How are you keeping now?
Linda
Not yet I was meant to have surgery in January but I put it off to try conservative approach which worked for about two months now gone from bad to worse we moved interstate during that time so now I'm just waiting to see another surgeon I tried acupuncture last week which did nothing 😞 Do you know anyone that's had it and worked ? They tried to tell me they have had heaps of people with this problem that they have helped think they were pulling my leg 😂 How is Ireland sad to here the news coming from the UK again
Had the decreasing nerve pain on the front of my thighs (connected to L2/L3 so it was expected) for four weeks. At eight weeks, doc gave me clearance to resume PT and exercise program from last year's knee replacement. I had zero stenosis pain from the moment I woke up so this was GREAT!!!! Starting to work my legs and strengthening my core again...finally...
Docs can now do this for one- and two-level fusions IF your neuro uses this procedure. If not, ask him/her why not. Then get a second opinion from someone who does and compare the responses. Remember I also have a four-level TLIF fusion (L3 - S1) because my lower back was a "junkyard" (doc's word...not mine...); this technique works for the smaller ones IF it's the right procedure to fix YOUR problem. Just putting out an option. Do your research...ask the right question ("You want to do a TLIF. Why won't an LLIF work for me?". Why go through all that pain and rehab if there's a faster, simpler procedure that will fix you? Just sayin'...
I just had to put these drugs into an interaction checker... Looks like the typical list of two or more together will make you sleepier (duh...) while the only major interaction is between morphine and alcohol. A BIG no-no...
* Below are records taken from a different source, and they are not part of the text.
-- ==== Sys2Proof/Machine/Drift.lean ====
section
/-! DEFINITION. Drift detectors (R236 to R243). -/

namespace Sys2Proof.Machine

/-- A detector area (R239) and its words. -/
structure DetArea where
  ewma : Nat
  sp : Nat
  sm : Nat
  z : Nat
  n : Nat
  set : Nat
  state : Nat
  refMc : Nat
  changeMc : Nat
deriving DecidableEq, Repr

/-- The area that 16 words hold. -/
def DetArea.ofWords (w : List Nat) : DetArea :=
  let n := nth w
  { ewma := n 0, sp := n 1, sm := n 2, z := n 3, n := bits (n 4) 0 16, set := bits (n 4) 16 6, state := bits (n 4) 22 3,
    refMc := n 5, changeMc := n 6 }

/-- The 16 words of an area. -/
def DetArea.words (d : DetArea) : List Nat :=
  [d.ewma, d.sp, d.sm, d.z, d.n ||| d.set <<< 16 ||| d.state <<< 22, d.refMc, d.changeMc] ++ List.replicate 9 0

/-- The time of the latch that an MC number (32 bits) and a slot name, in the Lamulo's chain. -/
def State.latchTime (s : State) (mc slot : Nat) : Nat :=
  match s.lam.mains.cur with
  | some a => (((a.start : Int) + sdiff32 mc (a.mc % 2 ^ 32) * a.length + slot * a.length / 64) / 2 ^ 32).toNat
  | none => 0

/-- QREF (R237, opcode 0x29): kept as the latest of its set and cohort. -/
def State.qref (s : State) (ws : List Nat) : State :=
  let n := nth ws
  let q : Qref := { set := bits (n 0) 0 6, cohort := bits (n 0) 6 7, mixed := bitAt (n 0) 13, epochMix := bitAt (n 0) 14,
                    thin := bitAt (n 0) 15, mc := n 1, slot := bits (n 2) 0 6, collapsed := n 3, q25 := n 4, q50 := n 5, q75 := n 6,
                    t := s.latchTime (n 1) (bits (n 2) 0 6) }
  { s with lam := { s.lam with qrefs := s.lam.qrefs.filter (fun x => !(x.set == q.set && x.cohort == q.cohort)) ++ [q] } }

/-- QREF (R237), executed by a Tray. -/
def execQref (h : CmdHdr) (words : List Nat) (s : State) : Out :=
  .next (s.cmdLam { h with opcode := 0x29 } fun s =>
    if s.role ≠ 0 then (s, { status := St.badTarget })
    else if !s.pdOn 15 then (s, { status := St.domainOff })
    else (s.qref words, {}))

/-- The set that applies to a tracker (R236): the lowest enabled one of its counter. -/
def State.detSet (s : State) (counter : Nat) : Option Nat :=
  (List.range 64).find? fun d => s.rl L.DET_SET_EN d == 1 && s.rl L.DET_SET_COUNTER d == counter

/-- The reference for an update at latch time t (R237). -/
def State.refFor (s : State) (d cohort t : Nat) : Option Qref :=
  s.lam.qrefs.find? fun q => q.set == d && q.cohort == cohort && decide (q.t ≤ t) &&
    decide (t - q.t ≤ s.rl L.DET_REF_AGE_MS * 1000000)

/-- DRIFT_VERDICT (R243). scope: the cohort-wide notice. -/
def State.driftVerdict (s : State) (die counter d tbin load : Nat) (byE byC scope : Bool) (b : Bind) (a : DetArea) : State :=
  let w := fun v => if scope then 0 else v
  (s.lamEmit 0 0x063 (s.now .lam)
    [w die ||| counter <<< 17 ||| a.state <<< 29,
     d ||| b2n byE <<< 6 ||| b2n byC <<< 7 ||| w tbin <<< 8 ||| w load <<< 14 ||| b2n scope <<< 18,
     w a.ewma, w a.sp, w a.sm, w a.z, w (b.rank ||| b.job <<< 15) ||| b.cohort <<< 21, s.mc32 .lam]).il L.DET_CNT_VERDICT

/-- FP32 nearest 1/1.349 (R238). -/
def cIqr : Nat := f32.round false 1000 1349 0

/-- FP32 half. -/
def f32Half : Nat := 0x3F000000

/-- The FP32 value of 2^-n. -/
def f32Pow (n : Nat) : Nat := f32.round false 1 (2 ^ n) 0

/-- z of R238: x against the reference, on a scale. -/
def driftZ (q : Qref) (x scale zclamp : Nat) : Nat :=
  let z := f32.div (f32.sub x q.q50) scale
  if f32.lt z (f32.neg zclamp) then f32.neg zclamp else if f32.lt zclamp z then zclamp else z

/-- Thresholds of a set. -/
structure DetCfg where
  k : Nat
  h : Nat
  hEwma : Nat
  shift : Nat
  warm : Nat

/-- The area after EWMA, CUSUM and state of R238; and which tests crossed, EWMA and CUSUM. -/
def DetArea.step (a : DetArea) (c : DetCfg) (z mc : Nat) : DetArea × Bool × Bool :=
  let ewma := f32.add a.ewma (f32.mul (f32.sub z a.ewma) (f32Pow c.shift))
  let n := min (a.n + 1) 65535
  let a := { a with z := z, refMc := mc, ewma := ewma, n := n }
  if n < c.warm then ({ a with sp := 0, sm := 0, state := 0 }, false, false) else
  let sp := f32.maxNum 0 (f32.sub (f32.add a.sp z) c.k)
  let sm := f32.maxNum 0 (f32.sub (f32.sub a.sm z) c.k)
  let eh := f32.le c.hEwma ewma
  let el := f32.le ewma (f32.neg c.hEwma)
  let ch := f32.le c.h sp
  let cl := f32.le c.h sm
  let quiet := f32.lt sp (f32.mul c.h f32Half) && f32.lt sm (f32.mul c.h f32Half) &&
    f32.lt (f32.abs ewma) (f32.mul c.hEwma f32Half)
  let a := { a with sp := sp, sm := sm }
  if eh || ch then ({ a with state := 2 }, eh, ch)
  else if el || cl then ({ a with state := 3 }, el, cl)
  else if a.state = 1 ∨ a.state = 0 ∨ a.state = 4 ∨ quiet then ({ a with state := 1 }, false, false)
  else (a, false, false)

/-- The cohort-wide notice of a pair (R243), at its first incomparable reference or the first comparable one after. -/
def State.incompNotice (s : State) (d counter cohort : Nat) (bad : Bool) : State :=
  let known := s.lam.incomp.contains (d, cohort)
  let a : DetArea := DetArea.ofWords []
  if bad && !known then
    ({ s with lam := { s.lam with incomp := s.lam.incomp ++ [(d, cohort)] } } : State).driftVerdict 0 counter d 0 0 false false true
      { cohort := cohort } { a with state := 4 }
  else if !bad && known then
    ({ s with lam := { s.lam with incomp := s.lam.incomp.filter (· != (d, cohort)) } } : State).driftVerdict 0 counter d 0 0 false
      false true { cohort := cohort } { a with state := 1 }
  else s

/-- DETECTOR_UPDATE (R238) of tracker t at latch time lt: the state with its effects, and the detector area. -/
def State.detUpdate (s : State) (q : Nat) (t : Tracker) (d lt : Nat) : State × List Nat :=
  let a0 := DetArea.ofWords t.detect
  let keep := ({ a0 with set := d } : DetArea).words
  let none' := (s.il L.DET_CNT_REF_NONE).wl L.DET_STAT_REF_STALE 1
  match s.refFor d t.bind.cohort lt with
  | none => (none', t.detect)
  | some r =>
    if r.thin then (none', t.detect)
    else if r.mixed || r.epochMix then
      let s := (s.wl L.DET_STAT_INCOMPARABLE 1).incompNotice d t.counter t.bind.cohort true
      (s, ({ a0 with set := d, state := 4, changeMc := if a0.state = 4 then a0.changeMc else s.mc32 .lam } : DetArea).words)
    else
      let s := s.incompNotice d t.counter t.bind.cohort false
      let x := if s.rl L.DET_SET_FIELD d = 1 then t.rate else t.frac
      let scale := f32.maxNum (f32.mul (f32.sub r.q75 r.q25) cIqr) (f32.mul (s.rl L.DET_FLOOR d) (f32.abs r.q50))
      if f32.abs scale = 0 then (s.il L.DET_CNT_REF_NONE, keep) else
      let u := ({ a0 with set := d } : DetArea).step
        { k := s.rl L.DET_K d, h := s.rl L.DET_H d, hEwma := s.rl L.DET_H_EWMA d, shift := s.rl L.DET_SET_EWMA_SHIFT d,
          warm := s.rl L.DET_WARM d } (driftZ r x scale (s.rl L.DET_ZCLAMP d)) r.mc
      let changed := u.1.state != a0.state
      let a := if changed then { u.1 with changeMc := s.mc32 .lam } else u.1
      let out := fun st => st == 2 || st == 3
      let p := s.det q
      let s := if changed && (out a0.state || out a.state) then
          s.driftVerdict t.die t.counter d ((p.temp.map tbinOf).getD 0) p.load u.2.1 u.2.2 false t.bind a
        else s
      (s, a.words)

/-- LOAD_CLASS_ASSIGN (R242) for the die on port q, from its trackers for BUSY and WAIT. -/
def State.loadOf (s : State) (q : Nat) (busy wait : Tracker) : Nat :=
  let d := s.det q
  let m := s.mc .lam
  let half := 0x3F000000
  let near := fun (o : Option Nat) n => match o with | some k => decide (m ≤ k + n) | none => false
  if near d.testMc 0 then 1
  else if near d.bandMc 1 then 2
  else if 0 < d.ballast then 3
  else if f32.le half wait.frac then 4
  else if f32.le 0x3F400000 busy.frac then 5
  else if f32.le 0x3E800000 busy.frac then 6
  else if busy.warm = 0 ∨ wait.warm = 0 then 0
  else 7

/-- The load class assigned, once per MC. -/
def State.assignLoad (s : State) (q die : Nat) : State :=
  let d := s.det q
  if d.loadMc = some (s.mc .lam) then s else
  let tr := fun c => match s.trkOf (some q) die c with | i :: _ => s.trkAt i | [] => {}
  let load := s.loadOf q (tr (s.rl L.DET_LOAD_CFG_BUSY)) (tr (s.rl L.DET_LOAD_CFG_WAIT))
  s.setDet q { d with load := load, loadMc := some (s.mc .lam) }

/-- The detector of hardware tracker i after an accepted interval at the die's SAMPLE_SLOT. -/
def State.detRun (s : State) (q i lt : Nat) : State :=
  let t := s.trkAt i
  if s.rl L.DET_CTL_DRIFT_EN = 1 ∧ s.pdOn 15 ∧ t.bind.bound then
    match s.detSet t.counter with
    | some d =>
      let u := s.detUpdate q t d lt
      u.1.setTrk i { t with detect := u.2 }
    | none => s
  else s

end Sys2Proof.Machine
end

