-- ==== Sys2Proof/Machine/GauntletI.lean ====
section
/-! DEFINITION. The Gauntlet in the ITU (R322 to R329): the test buffer, canary tiles and sliced self-test. -/

namespace Sys2Proof.Machine

/-- GNT_STAGE at the ITU (R322): bytes laid into the 128 KiB test buffer of an engine that is IDLE or STAGED; the
level is the highest byte staged. -/
def State.opGntStage (s : State) (off : Nat) (bs : List Nat) : State × CmdRes :=
  let st := s.ri I.GNT_STAT_STATE
  if !s.ipdOn 3 then (s, { status := St.domainOff })
  else if 131072 < off + bs.length then (s, { status := St.badParam })
  else if 2 ≤ st then (s, { status := St.busy })
  else
    let b := if st = 0 then [] else s.itu.gnt.buf
    let b := (b ++ List.replicate (off - b.length) 0).take off ++ bs ++ b.drop (off + bs.length)
    let s := (s.wi I.GNT_STAT_STATE 1).wi I.GNT_BUF_LEVEL b.length
    (s.setGnt { s.itu.gnt with buf := b }, {})

/-- GNT_STAGE (R322, opcode 0x3A). -/
def execGntStage (h : CmdHdr) (off : Nat) (bs : List Nat) (s : State) : Out :=
  .next (s.cmdItu { h with opcode := 0x3A } fun s => s.opGntStage off (bs.map (· % 256)))

/-- The ITU refuses GNT_RUN (R322). -/
def State.gntRefused (s : State) (e : List Nat) : Bool :=
  let slice := bits (nth e 0) 0 2 == 1
  let p := bits (nth e 0) 18 4
  s.ri I.GNT_STAT_STATE != 1 || s.ri (if slice then I.ITU_FN_EN_GAUNTLET else I.ITU_FN_EN_CANARY) == 0 ||
    decide (s.itu.par.partitions ≤ p) || s.ri I.PART_STAT_STATE p != 0 ||
    (!slice && decide (s.itu.par.canary ≤ bits (nth e 0) 4 6)) ||
    (slice && decide (2 ^ s.itu.par.testPorts ≤ bits (nth e 1) 0 16))

/-- The test raise of a slice, in step quanta (R329). -/
def State.gntRaise (s : State) (e : List Nat) : Nat := ceilDiv (bits (nth e 2) 0 16) s.quantum

/-- GNT_RUN at the ITU (R322, R323, R325): the item is refused, or a canary goes to RUN with cnry_req transferred,
or a slice to WAIT_POWER with its raise asked, and ends there at once while the band is frozen. -/
def State.opGntRun (s : State) (c : GntItem) : State × CmdRes :=
  if !s.ipdOn 3 then (s, { status := St.domainOff })
  else if s.gntRefused c.entry then
    ((s.wi I.GNT_STAT_REFUSED 1).ii I.GNT_CNT_REFUSED, { status := St.busy })
  else
    let g := s.itu.gnt
    let s := s.setGnt { buf := g.buf, cur := c }
    let s := ((s.wi I.GNT_CUR_ITEM c.item).wi I.GNT_CUR_PART (bits (nth c.entry 0) 18 4)).wi I.GNT_CUR_PKG_ID c.pkg
    if s.gntSlice then
      let s := (s.wi I.GNT_MISMATCH 0).gntState 2
      if s.ri I.LDG_STAT_FROZEN ≠ 0 then (s.gntPowerLost, {})
      else (s.wi I.LDG_TOK_ASK_TR (s.gntRaise c.entry), {})
    else
      ((s.gntState 4).setPins { s.itu.pins with cnry := some (bits (nth c.entry 0) 4 6) }, {})

/-- GNT_RUN (R322, opcode 0x3B). That the run is part of a retest is a datum of the command whose place in the
packet the manual does not give (log entry 21). -/
def execGntRun (h : CmdHdr) (item pkg load : Nat) (retest : Bool) (entry : List Nat) (s : State) : Out :=
  .next (s.cmdItu { h with opcode := 0x3B } fun s =>
    s.opGntRun { item := item % 4096, pkg := pkg % 65536, load := load % 16, retest := retest,
                 entry := entry.map (· % 2 ^ 32) })

/-! ### Canary tiles -/

/-- A canary tile is running. -/
def State.canaryRuns (s : State) : Bool := s.ri I.GNT_STAT_STATE == 4 && !s.gntSlice

/-- CANARY_OUTPUT_BEAT (R323): 128 bytes through the CRC-64, byte 0 first; the last beat decides. -/
def execCanaryOutputBeat (data : Nat) (last : Bool) (s : State) : Out :=
  if s.canaryRuns then
    let g := s.itu.gnt
    let s := s.setGnt { g with beats := g.beats + 1, crc := crcFeed 3 g.crc (leBytes 128 data) }
    if last then
      let ok := s.itu.gnt.beats = bits (s.gntWord 7) 0 11 ∧ s.itu.gnt.crc = s.gntExpect
      .next ((s.canaryEnd (if ok then 0 else 1) false).pdTryAll)
    else .next s
  else .next s

/-- CANARY_TIMEOUT (R323, R91 H13): no last beat within 500 us of cnry_req. -/
def execCanaryTimeout (s : State) : Out :=
  if s.canaryRuns && decide (500000 ≤ s.now .itu - s.itu.gnt.since) then
    .next ((((s.ii I.ITU_CNT_CANARY_TO).wi I.ITU_FAULT_CANARY_TO 1).canaryEnd 2 false).pdTryAll)
  else .next s

/-! ### Slices -/

/-- sr_req raised (R325): op 0 saves, 1 restores the item's region. -/
def State.srReq (s : State) (op : Nat) : State :=
  s.setPins { s.itu.pins with sr := some (op, bits (s.gntWord 0) 10 8) }

/-- Counts the one bits among the low n bits. -/
def popcount : Nat → Nat → Nat
  | 0, _ => 0
  | n + 1, v => v % 2 + popcount n (v / 2)

/-- The lowest one bit among the low n bits, counted from i. -/
def lowBit (i : Nat) : Nat → Nat → Option Nat
  | 0, _ => none
  | n + 1, v => if v % 2 = 1 then some i else lowBit (i + 1) n (v / 2)

/-- A number from 32-bit words, word 0 lowest. -/
def ofWords : List Nat → Nat
  | [] => 0
  | w :: ws => w % 2 ^ 32 + 2 ^ 32 * ofWords ws

/-- Mismatches of one WDR op on every port (R326): the number, and the lowest mismatched bit of any port. -/
def wdrCmp (n expect mask : Nat) (wso : List Nat) : Nat × Option Nat :=
  let ds := wso.map fun w => ((w ^^^ expect) &&& mask) % 2 ^ n
  (ds.foldl (fun a d => a + popcount n d) 0, lowBit 0 n (ds.foldl (· ||| ·) 0))

/-- The pattern ops (R318) in order, with the tst_wso values sampled for the WDR ops that ran: mismatches so far
and the first mismatch. k counts ops, fuel bounds them. -/
def sliceRun (k : Nat) (acc : Nat × Option (Nat × Nat)) : Nat → List Nat → List (List Nat) → Nat × Option (Nat × Nat)
  | 0, _, _ => acc
  | _ + 1, [], _ => acc
  | fuel + 1, w :: ws, wso =>
    let n := bits w 0 16
    let nw := ceilDiv n 32
    match bits w 28 4, wso with
    | 0, _ => acc
    | 2, _ => sliceRun (k + 1) acc fuel (ws.drop (ceilDiv (bits w 0 12) 32)) wso
    | 3, o :: rest =>
      let c := wdrCmp n (ofWords ((ws.drop nw).take nw)) (ofWords ((ws.drop (2 * nw)).take nw)) o
      let first := match acc.2, c.2 with
        | some f, _ => some f
        | none, some b => some (k, b)
        | none, none => none
      sliceRun (k + 1) (acc.1 + c.1, first) fuel (ws.drop (3 * nw)) rest
    | 3, [] => acc
    | _, _ => sliceRun (k + 1) acc fuel ws wso

/-- The comparisons of the WDR ops that ran are recorded (R326). -/
def State.sliceCompare (s : State) (wso : List (List Nat)) : State :=
  let ws := bytesToWords (s.itu.gnt.buf.take (s.gntWord 4))
  let r := sliceRun 0 (0, none) (ws.length + 1) ws wso
  (s.wi I.GNT_MISMATCH (satN 32 r.1)).setGnt { s.itu.gnt with first := r.2 }

/-- A slot boundary has passed since time t (R325). -/
def State.slotSince (s : State) (t : Nat) : Bool :=
  s.slotsOk .itu && (match s.itu.mains.cur with | some a => decide (a.boundary (t + 1) ≤ s.now .itu) | none => false)

/-- SLICE_POWER_READY (R325, R329): the first slot boundary after the full test raise stands, or after GNT_RUN where
none is needed. -/
def execSlicePowerReady (s : State) : Out :=
  let t := if s.ri I.LDG_TOK_ASK_TR = 0 then s.itu.gnt.since else max s.itu.gnt.since s.itu.pwr.ceilAt
  if s.ri I.GNT_STAT_STATE = 2 ∧ s.ri I.LDG_TOK_ASK_TR ≤ s.ri I.LDG_TOK_TR ∧ s.slotSince t then
    .next ((s.gntWaited.gntState 3).srReq 0)
  else .next s

/-- SLICE_POWER_TIMEOUT (R325): GNT_WAIT_MC mains cycles, at the length of the current one, in WAIT_POWER. -/
def execSlicePowerTimeout (s : State) : Out :=
  let len := match s.itu.mains.cur with | some a => a.length | none => 0
  if s.ri I.GNT_STAT_STATE = 2 ∧ s.ri I.GNT_WAIT_MC * len ≤ (s.now .itu - s.itu.gnt.since) * 2 ^ 32 then
    .next (s.gntWaited.sliceEnd 2 1 false)
  else .next s

/-- A save or restore failed (R325, R91 H14): SKIPPED SAVE or SKIPPED RESTORE. -/
def State.srFail (s : State) : State :=
  let s := (s.ii I.ITU_CNT_SR_TO).wi I.ITU_FAULT_SR_TO 1
  s.sliceEnd 2 (if s.ri I.GNT_STAT_STATE = 3 then 2 else 3) false

/-- SR_ACK (R325): a save ends in RUN, a restore in the result. -/
def execSrAck (err : Bool) (s : State) : Out :=
  if s.ri I.GNT_STAT_STATE = 3 then
    if err then .next s.srFail else .next ((s.setPins { s.itu.pins with sr := none }).gntState 4)
  else if s.ri I.GNT_STAT_STATE = 5 then
    if err then .next s.srFail
    else if s.itu.gnt.cause ≠ 0 then .next (s.sliceEnd 2 s.itu.gnt.cause false)
    else .next (s.sliceEnd (if s.ri I.GNT_MISMATCH = 0 then 0 else 1) 0 false)
  else .next s

/-- SR_TIMEOUT (R325, R91 H14): no acknowledge within 50 us. -/
def execSrTimeout (s : State) : Out :=
  if (s.ri I.GNT_STAT_STATE = 3 ∨ s.ri I.GNT_STAT_STATE = 5) ∧ 50000 ≤ s.now .itu - s.itu.gnt.since then .next s.srFail
  else .next s

/-- RUN ends and the region is restored (R325); cause is a SKIPPED cause already decided, or 0. -/
def State.sliceRestore (s : State) (cause : Nat) : State :=
  let s := (s.gntRan.gntState 5).srReq 1
  s.setGnt { s.itu.gnt with cause := cause }

/-- A slice is in RUN. -/
def State.sliceRuns (s : State) : Bool := s.ri I.GNT_STAT_STATE == 4 && s.gntSlice

/-- SLICE_PATTERN_END (R325, R326): END reached; wso holds, for each WDR op, tst_wso of the ports driven. -/
def execSlicePatternEnd (wso : List (List Nat)) (s : State) : Out :=
  if s.sliceRuns then .next ((s.sliceCompare wso).sliceRestore 0) else .next s

/-- SLICE_OVERTIME (R325): DURATION_US in RUN; wso holds what was sampled. -/
def execSliceOvertime (wso : List (List Nat)) (s : State) : Out :=
  if s.sliceRuns && decide (bits (s.gntWord 2) 16 16 * 1000 ≤ s.now .itu - s.itu.gnt.since) then
    .next ((s.sliceCompare wso).sliceRestore 4)
  else .next s

/-- ABORT (R328): the item ends; a completed save is restored first. An item only staged is discarded without a
record (log entry 22). -/
def State.gntAbort (s : State) (wso : List (List Nat)) : State :=
  match s.ri I.GNT_STAT_STATE with
  | 1 => s.gntIdle
  | 2 => s.gntWaited.sliceEnd 2 6 false
  | 3 => s.sliceEnd 2 6 false
  | 4 => if s.gntSlice then (s.sliceCompare wso).sliceRestore 6 else (s.canaryEnd 2 false).pdTryAll
  | 5 => s.setGnt { s.itu.gnt with cause := 6 }
  | _ => s

/-- GNT_CTL_ABORT (R328): FLEET authority. -/
def execGntCtlAbort (iss : Issuer) (wso : List (List Nat)) (s : State) : Out :=
  let g := s.ituGuard iss I.GNT_CTL_ABORT.addr true 0
  if g.2 then .next (g.1.gntAbort wso) else .next g.1

/-- The owner of the running item enters QUIESCE (R328): the item ends with no restore and its record waits. What
tst_wso showed until then reaches the model in no command: a pattern cut in RUN reports free mismatches (log
entry 23). -/
def State.gntQuiesce (s : State) (p : Nat) : State :=
  if s.gntPart ≠ p then s else
  match s.ri I.GNT_STAT_STATE with
  | 2 => s.gntWaited.sliceEnd 2 5 true
  | 3 => s.sliceEnd 2 5 true
  | 4 =>
    if s.gntSlice then
      let a := s.free
      let b := a.2.free
      let s := (b.2.wi I.GNT_MISMATCH a.1).setGnt
        { b.2.itu.gnt with first := some (bits b.1 0 16, bits b.1 16 16) }
      s.gntRan.sliceEnd 2 5 true
    else (s.canaryEnd 2 true).pdTryAll
  | 5 => s.sliceEnd 2 5 true
  | _ => s

/-- The held result once its partition is in RUN again, under the new generation (R328). -/
def State.gntRelease (s : State) (p : Nat) : State :=
  match s.itu.gnt.held with
  | some r =>
    if r.part = p then
      let s := s.setGnt { s.itu.gnt with held := none }
      (s.ituOffer { r with gen := s.ri I.PART_STAT_GEN p }).1.gntIdle
    else s
  | none => s

/-- The held result of a partition that went to HUNG is dropped (R328). -/
def State.gntHung (s : State) (p : Nat) : State :=
  match s.itu.gnt.held with
  | some r => if r.part = p then (s.setGnt { s.itu.gnt with held := none }).gntIdle else s
  | none => s

end Sys2Proof.Machine
end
No alcohol at all huge no no the patch and the targin are not to be taken together only for last resort if pain is not under control I've been put on targin which was only working for a couple of hrs than he put me on the patch to try it does work but it only dulls the pain I personally hate taking any of these medications at only 38 surely they must take a toll on you body but until something is done what do you do catch 22 I suppose and I get drug tested at work you should see the faces on the security guards that don't know I'm taking the drugs when they see the results 😂
Awkward question mate do you know anyone with this back problem that has down stairs issues with it not working, is it normal it's starting to worry me, doctor doesn't seem to have an answer was hoping someone here had similar problems and answers
I'm not a doc but...
The pudendal nerve is the one that matters for "downstairs" and I believe that it emanates from L5/S1 or S1/S2. Any disc problems there could impact it. Gotta do more research...
Wayne...screw the security guards and, yes, the drugs take a toll. My daughter at 26 had an L1 compression fracture plus micro-fractures of her sacrum. She started on Vicodin (hydrocodone) and the pain never went away. Found out two years later that her coccyx (tailbone) was completely shattered. (ACSM- and ACE-certified personal trainer doing 310-pound squats when she slipped and fell on her tailbone...the weight hit her back...5' 2", 120-pounds of pure power...not a bodybuilder...just a trainer.)
Anyway, her being on Vicodin for over two years started to rot her teeth...not good. Also tough to give up the pills when you're on them that long...lots of withdrawal symptoms. You have to get this fixed and get off the drugs...not good long-term.